__Directions for this task__. Reproduce the entries below exactly, but only from the line containing "cache (R385). -/" to the line containing "none => (none, r.2)", inclusive.
§ §
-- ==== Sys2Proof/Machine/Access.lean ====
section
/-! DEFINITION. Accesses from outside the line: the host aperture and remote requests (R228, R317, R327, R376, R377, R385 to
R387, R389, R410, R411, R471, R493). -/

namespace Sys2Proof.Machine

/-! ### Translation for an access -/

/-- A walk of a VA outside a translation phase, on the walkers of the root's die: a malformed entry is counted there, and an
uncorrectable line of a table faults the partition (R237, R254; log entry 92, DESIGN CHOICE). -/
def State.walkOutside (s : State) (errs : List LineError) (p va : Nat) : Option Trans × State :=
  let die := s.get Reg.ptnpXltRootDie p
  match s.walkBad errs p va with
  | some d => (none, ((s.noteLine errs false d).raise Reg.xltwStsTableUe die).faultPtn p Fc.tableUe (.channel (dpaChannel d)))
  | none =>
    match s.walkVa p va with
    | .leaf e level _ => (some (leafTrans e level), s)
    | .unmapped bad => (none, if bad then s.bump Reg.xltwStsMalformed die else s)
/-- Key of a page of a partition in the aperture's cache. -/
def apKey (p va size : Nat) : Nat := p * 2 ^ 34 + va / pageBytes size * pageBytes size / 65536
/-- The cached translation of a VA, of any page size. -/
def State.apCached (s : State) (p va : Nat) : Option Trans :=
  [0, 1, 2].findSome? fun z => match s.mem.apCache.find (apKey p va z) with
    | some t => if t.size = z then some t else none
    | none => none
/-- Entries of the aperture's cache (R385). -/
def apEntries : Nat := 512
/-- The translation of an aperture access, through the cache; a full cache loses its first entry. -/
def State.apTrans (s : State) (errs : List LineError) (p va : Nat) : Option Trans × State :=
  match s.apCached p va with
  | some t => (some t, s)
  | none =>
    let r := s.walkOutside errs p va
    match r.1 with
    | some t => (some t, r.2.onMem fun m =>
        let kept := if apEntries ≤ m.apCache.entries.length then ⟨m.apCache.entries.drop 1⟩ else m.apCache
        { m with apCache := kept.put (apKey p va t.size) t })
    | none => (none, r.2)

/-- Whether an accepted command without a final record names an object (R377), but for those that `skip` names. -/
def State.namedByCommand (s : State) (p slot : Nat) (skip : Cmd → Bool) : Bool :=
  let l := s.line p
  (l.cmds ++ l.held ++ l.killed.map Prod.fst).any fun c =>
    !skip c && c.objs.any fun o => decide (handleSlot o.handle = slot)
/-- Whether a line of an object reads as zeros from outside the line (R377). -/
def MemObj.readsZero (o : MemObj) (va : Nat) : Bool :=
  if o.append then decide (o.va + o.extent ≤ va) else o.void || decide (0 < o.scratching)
§ §
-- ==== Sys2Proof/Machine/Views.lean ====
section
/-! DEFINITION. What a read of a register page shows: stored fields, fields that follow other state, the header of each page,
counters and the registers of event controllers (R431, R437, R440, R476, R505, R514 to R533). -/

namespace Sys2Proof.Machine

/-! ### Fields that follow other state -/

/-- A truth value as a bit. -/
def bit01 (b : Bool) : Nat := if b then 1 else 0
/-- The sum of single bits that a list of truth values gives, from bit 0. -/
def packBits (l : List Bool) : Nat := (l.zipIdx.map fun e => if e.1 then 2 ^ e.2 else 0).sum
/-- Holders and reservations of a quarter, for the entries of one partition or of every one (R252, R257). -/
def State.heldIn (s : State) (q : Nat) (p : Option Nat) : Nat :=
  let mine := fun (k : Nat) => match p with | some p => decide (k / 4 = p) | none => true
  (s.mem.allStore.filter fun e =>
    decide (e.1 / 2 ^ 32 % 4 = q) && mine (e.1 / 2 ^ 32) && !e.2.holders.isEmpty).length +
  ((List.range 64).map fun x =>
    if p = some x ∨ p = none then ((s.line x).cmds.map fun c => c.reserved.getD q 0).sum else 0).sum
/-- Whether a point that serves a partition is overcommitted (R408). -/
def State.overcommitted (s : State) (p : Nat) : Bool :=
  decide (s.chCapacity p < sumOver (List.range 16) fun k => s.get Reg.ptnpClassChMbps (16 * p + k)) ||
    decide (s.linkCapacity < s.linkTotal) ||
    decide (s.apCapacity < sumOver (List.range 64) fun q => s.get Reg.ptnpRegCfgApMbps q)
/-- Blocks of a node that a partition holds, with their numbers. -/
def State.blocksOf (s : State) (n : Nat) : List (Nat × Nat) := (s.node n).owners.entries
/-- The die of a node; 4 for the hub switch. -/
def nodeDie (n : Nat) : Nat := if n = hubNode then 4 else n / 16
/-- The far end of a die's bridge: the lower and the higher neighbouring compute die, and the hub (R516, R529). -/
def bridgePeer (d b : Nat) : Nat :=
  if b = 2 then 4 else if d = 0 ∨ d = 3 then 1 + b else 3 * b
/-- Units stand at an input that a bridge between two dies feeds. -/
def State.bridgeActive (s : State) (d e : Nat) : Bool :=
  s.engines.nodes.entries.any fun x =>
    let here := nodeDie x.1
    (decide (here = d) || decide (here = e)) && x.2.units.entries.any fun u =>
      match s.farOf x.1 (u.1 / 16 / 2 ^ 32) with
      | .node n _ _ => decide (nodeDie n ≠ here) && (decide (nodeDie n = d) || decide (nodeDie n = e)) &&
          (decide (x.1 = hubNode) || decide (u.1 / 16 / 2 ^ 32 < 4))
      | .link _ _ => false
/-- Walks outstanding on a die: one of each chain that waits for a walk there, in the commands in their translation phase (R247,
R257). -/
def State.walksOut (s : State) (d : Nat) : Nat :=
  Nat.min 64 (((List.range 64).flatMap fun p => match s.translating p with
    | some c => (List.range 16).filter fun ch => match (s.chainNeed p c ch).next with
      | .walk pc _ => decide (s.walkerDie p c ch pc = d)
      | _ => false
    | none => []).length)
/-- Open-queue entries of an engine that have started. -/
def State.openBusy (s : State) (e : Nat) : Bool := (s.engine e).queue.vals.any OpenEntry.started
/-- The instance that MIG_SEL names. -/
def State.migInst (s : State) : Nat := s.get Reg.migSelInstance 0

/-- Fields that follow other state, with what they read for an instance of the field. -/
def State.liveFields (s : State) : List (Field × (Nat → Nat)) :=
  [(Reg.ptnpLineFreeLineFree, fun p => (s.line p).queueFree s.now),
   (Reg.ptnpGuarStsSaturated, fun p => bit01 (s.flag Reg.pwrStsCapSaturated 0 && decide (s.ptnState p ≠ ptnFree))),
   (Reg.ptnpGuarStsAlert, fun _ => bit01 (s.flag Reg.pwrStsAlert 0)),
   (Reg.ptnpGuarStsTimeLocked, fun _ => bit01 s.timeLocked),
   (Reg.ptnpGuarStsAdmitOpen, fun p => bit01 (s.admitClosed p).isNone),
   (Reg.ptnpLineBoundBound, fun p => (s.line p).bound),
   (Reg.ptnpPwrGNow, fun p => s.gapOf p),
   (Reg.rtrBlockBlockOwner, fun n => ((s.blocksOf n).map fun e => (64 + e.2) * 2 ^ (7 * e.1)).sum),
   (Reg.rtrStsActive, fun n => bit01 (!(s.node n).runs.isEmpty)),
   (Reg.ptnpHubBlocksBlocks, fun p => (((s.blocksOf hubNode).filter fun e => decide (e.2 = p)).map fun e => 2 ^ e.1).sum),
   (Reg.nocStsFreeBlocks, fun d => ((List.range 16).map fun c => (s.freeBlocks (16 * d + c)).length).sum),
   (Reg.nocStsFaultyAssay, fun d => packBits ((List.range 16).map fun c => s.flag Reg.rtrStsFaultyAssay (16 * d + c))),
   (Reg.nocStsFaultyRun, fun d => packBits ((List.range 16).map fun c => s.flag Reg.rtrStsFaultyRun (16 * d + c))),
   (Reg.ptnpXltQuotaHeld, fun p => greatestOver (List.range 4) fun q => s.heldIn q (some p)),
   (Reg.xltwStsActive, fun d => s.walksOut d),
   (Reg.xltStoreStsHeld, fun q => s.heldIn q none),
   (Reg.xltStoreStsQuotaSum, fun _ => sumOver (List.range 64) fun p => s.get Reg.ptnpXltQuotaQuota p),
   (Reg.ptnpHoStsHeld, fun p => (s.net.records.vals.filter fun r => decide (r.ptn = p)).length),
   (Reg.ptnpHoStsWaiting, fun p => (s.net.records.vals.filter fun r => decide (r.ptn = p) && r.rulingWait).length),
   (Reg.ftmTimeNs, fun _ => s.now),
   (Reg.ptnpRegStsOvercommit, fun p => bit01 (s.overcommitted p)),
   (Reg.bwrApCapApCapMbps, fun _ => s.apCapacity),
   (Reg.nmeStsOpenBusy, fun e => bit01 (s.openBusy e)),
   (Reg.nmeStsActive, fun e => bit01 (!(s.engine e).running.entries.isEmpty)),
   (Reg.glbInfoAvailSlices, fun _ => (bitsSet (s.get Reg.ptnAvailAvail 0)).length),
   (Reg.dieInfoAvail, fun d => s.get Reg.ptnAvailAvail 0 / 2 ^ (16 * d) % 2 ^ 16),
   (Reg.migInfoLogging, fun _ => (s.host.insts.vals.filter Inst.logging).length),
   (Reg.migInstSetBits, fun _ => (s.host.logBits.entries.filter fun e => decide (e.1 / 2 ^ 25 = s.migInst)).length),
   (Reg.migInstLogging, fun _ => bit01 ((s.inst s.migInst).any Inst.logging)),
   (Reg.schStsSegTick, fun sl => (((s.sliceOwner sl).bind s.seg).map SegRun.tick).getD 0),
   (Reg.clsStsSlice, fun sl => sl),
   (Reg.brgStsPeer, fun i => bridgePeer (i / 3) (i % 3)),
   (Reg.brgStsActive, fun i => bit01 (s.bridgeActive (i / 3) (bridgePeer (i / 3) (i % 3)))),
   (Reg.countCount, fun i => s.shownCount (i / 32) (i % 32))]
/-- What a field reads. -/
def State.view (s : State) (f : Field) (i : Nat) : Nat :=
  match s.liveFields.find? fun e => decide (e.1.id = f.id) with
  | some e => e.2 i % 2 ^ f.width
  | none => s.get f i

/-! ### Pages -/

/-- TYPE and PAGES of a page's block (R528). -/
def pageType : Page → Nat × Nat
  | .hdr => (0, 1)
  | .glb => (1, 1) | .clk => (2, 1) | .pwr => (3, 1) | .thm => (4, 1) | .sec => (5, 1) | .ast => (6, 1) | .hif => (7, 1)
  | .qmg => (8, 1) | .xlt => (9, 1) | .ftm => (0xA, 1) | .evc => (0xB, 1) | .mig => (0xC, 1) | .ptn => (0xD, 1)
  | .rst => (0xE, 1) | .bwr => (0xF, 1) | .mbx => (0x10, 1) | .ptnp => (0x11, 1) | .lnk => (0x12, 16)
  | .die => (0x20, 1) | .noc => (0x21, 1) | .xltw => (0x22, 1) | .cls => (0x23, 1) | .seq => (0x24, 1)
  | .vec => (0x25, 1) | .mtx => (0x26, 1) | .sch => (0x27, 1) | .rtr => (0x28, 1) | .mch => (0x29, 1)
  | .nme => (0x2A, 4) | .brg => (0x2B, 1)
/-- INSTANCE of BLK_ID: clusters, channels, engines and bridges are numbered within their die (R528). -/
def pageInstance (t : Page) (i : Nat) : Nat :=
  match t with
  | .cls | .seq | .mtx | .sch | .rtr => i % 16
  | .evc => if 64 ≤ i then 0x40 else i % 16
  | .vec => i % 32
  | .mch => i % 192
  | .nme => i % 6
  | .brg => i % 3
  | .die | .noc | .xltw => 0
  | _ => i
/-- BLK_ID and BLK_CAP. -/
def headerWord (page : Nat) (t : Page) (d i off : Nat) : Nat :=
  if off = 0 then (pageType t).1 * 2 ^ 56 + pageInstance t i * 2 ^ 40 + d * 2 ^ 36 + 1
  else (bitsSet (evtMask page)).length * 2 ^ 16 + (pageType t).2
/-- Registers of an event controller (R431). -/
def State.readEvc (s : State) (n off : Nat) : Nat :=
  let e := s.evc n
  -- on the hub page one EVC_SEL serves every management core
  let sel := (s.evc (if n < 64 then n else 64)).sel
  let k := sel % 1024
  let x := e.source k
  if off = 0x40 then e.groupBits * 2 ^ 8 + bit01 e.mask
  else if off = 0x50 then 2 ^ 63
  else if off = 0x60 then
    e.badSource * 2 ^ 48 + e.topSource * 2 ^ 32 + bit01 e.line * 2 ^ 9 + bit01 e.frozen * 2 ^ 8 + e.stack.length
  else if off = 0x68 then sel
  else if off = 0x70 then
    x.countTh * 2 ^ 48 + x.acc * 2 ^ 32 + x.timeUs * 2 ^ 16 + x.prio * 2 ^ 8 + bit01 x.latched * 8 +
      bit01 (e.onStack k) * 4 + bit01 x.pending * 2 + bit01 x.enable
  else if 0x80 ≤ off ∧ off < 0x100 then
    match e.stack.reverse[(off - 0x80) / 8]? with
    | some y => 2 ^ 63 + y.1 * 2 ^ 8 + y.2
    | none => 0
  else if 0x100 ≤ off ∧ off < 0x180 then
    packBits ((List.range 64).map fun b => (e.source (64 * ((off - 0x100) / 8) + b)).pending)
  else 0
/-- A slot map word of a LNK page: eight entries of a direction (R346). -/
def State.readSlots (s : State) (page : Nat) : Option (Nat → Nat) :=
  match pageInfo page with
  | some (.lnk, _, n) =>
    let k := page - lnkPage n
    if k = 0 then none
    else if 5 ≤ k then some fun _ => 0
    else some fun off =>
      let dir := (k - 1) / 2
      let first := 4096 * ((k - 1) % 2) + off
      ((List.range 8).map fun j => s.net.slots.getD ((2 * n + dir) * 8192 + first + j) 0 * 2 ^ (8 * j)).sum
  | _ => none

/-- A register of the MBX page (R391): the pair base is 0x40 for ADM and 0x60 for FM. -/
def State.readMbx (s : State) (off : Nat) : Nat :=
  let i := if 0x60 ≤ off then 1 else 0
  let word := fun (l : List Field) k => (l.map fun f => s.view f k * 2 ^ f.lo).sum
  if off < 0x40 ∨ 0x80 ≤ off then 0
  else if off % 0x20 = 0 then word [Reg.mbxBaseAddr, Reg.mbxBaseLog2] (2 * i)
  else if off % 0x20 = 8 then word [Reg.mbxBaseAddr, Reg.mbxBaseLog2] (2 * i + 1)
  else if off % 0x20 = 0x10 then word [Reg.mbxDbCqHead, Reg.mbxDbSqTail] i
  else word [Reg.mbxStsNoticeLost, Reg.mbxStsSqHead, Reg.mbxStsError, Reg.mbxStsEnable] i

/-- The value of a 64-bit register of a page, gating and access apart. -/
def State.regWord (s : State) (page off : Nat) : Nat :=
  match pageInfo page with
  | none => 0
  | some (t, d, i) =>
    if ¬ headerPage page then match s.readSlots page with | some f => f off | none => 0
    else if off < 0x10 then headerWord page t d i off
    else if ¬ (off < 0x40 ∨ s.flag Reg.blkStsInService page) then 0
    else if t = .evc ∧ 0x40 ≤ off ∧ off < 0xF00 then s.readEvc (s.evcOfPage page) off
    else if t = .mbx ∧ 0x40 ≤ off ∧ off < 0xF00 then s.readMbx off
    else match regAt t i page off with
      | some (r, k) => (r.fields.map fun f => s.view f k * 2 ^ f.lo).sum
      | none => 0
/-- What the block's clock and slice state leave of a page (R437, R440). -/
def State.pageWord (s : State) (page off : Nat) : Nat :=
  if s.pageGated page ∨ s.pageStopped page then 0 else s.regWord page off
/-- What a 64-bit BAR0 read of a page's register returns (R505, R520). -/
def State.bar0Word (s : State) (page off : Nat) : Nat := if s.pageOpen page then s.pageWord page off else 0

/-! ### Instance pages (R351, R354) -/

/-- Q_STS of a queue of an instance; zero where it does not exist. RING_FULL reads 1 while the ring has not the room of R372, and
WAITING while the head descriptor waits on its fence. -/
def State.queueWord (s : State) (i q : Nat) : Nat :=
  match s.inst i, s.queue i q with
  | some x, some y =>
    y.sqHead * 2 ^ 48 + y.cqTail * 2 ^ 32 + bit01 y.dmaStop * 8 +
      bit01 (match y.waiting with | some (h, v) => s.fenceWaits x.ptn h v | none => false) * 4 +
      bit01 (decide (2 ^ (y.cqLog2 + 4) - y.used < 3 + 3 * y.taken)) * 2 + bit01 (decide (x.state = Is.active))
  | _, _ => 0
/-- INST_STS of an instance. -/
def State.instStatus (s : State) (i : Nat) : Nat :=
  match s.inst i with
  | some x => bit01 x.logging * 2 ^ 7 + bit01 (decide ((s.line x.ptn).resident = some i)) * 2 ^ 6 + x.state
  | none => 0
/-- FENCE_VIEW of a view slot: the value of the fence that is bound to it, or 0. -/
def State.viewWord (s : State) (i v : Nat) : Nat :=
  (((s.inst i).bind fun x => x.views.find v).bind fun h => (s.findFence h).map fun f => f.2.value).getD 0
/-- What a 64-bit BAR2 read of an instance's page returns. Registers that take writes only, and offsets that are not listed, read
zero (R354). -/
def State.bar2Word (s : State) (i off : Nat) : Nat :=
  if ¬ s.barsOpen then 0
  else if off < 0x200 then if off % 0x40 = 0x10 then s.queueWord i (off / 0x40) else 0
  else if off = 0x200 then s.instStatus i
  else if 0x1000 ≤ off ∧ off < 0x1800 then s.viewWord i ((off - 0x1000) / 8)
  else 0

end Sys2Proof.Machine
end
§ §
__Result for this exercise__.
/-- Entries of the aperture's cache (R385). -/
def apEntries : Nat := 512
/-- The translation of an aperture access, through the cache; a full cache loses its first entry. -/
def State.apTrans (s : State) (errs : List LineError) (p va : Nat) : Option Trans × State :=
  match s.apCached p va with
  | some t => (some t, s)
  | none =>
    let r := s.walkOutside errs p va
    match r.1 with
    | some t => (some t, r.2.onMem fun m =>
        let kept := if apEntries ≤ m.apCache.entries.length then ⟨m.apCache.entries.drop 1⟩ else m.apCache
        { m with apCache := kept.put (apKey p va t.size) t })
    | none => (none, r.2)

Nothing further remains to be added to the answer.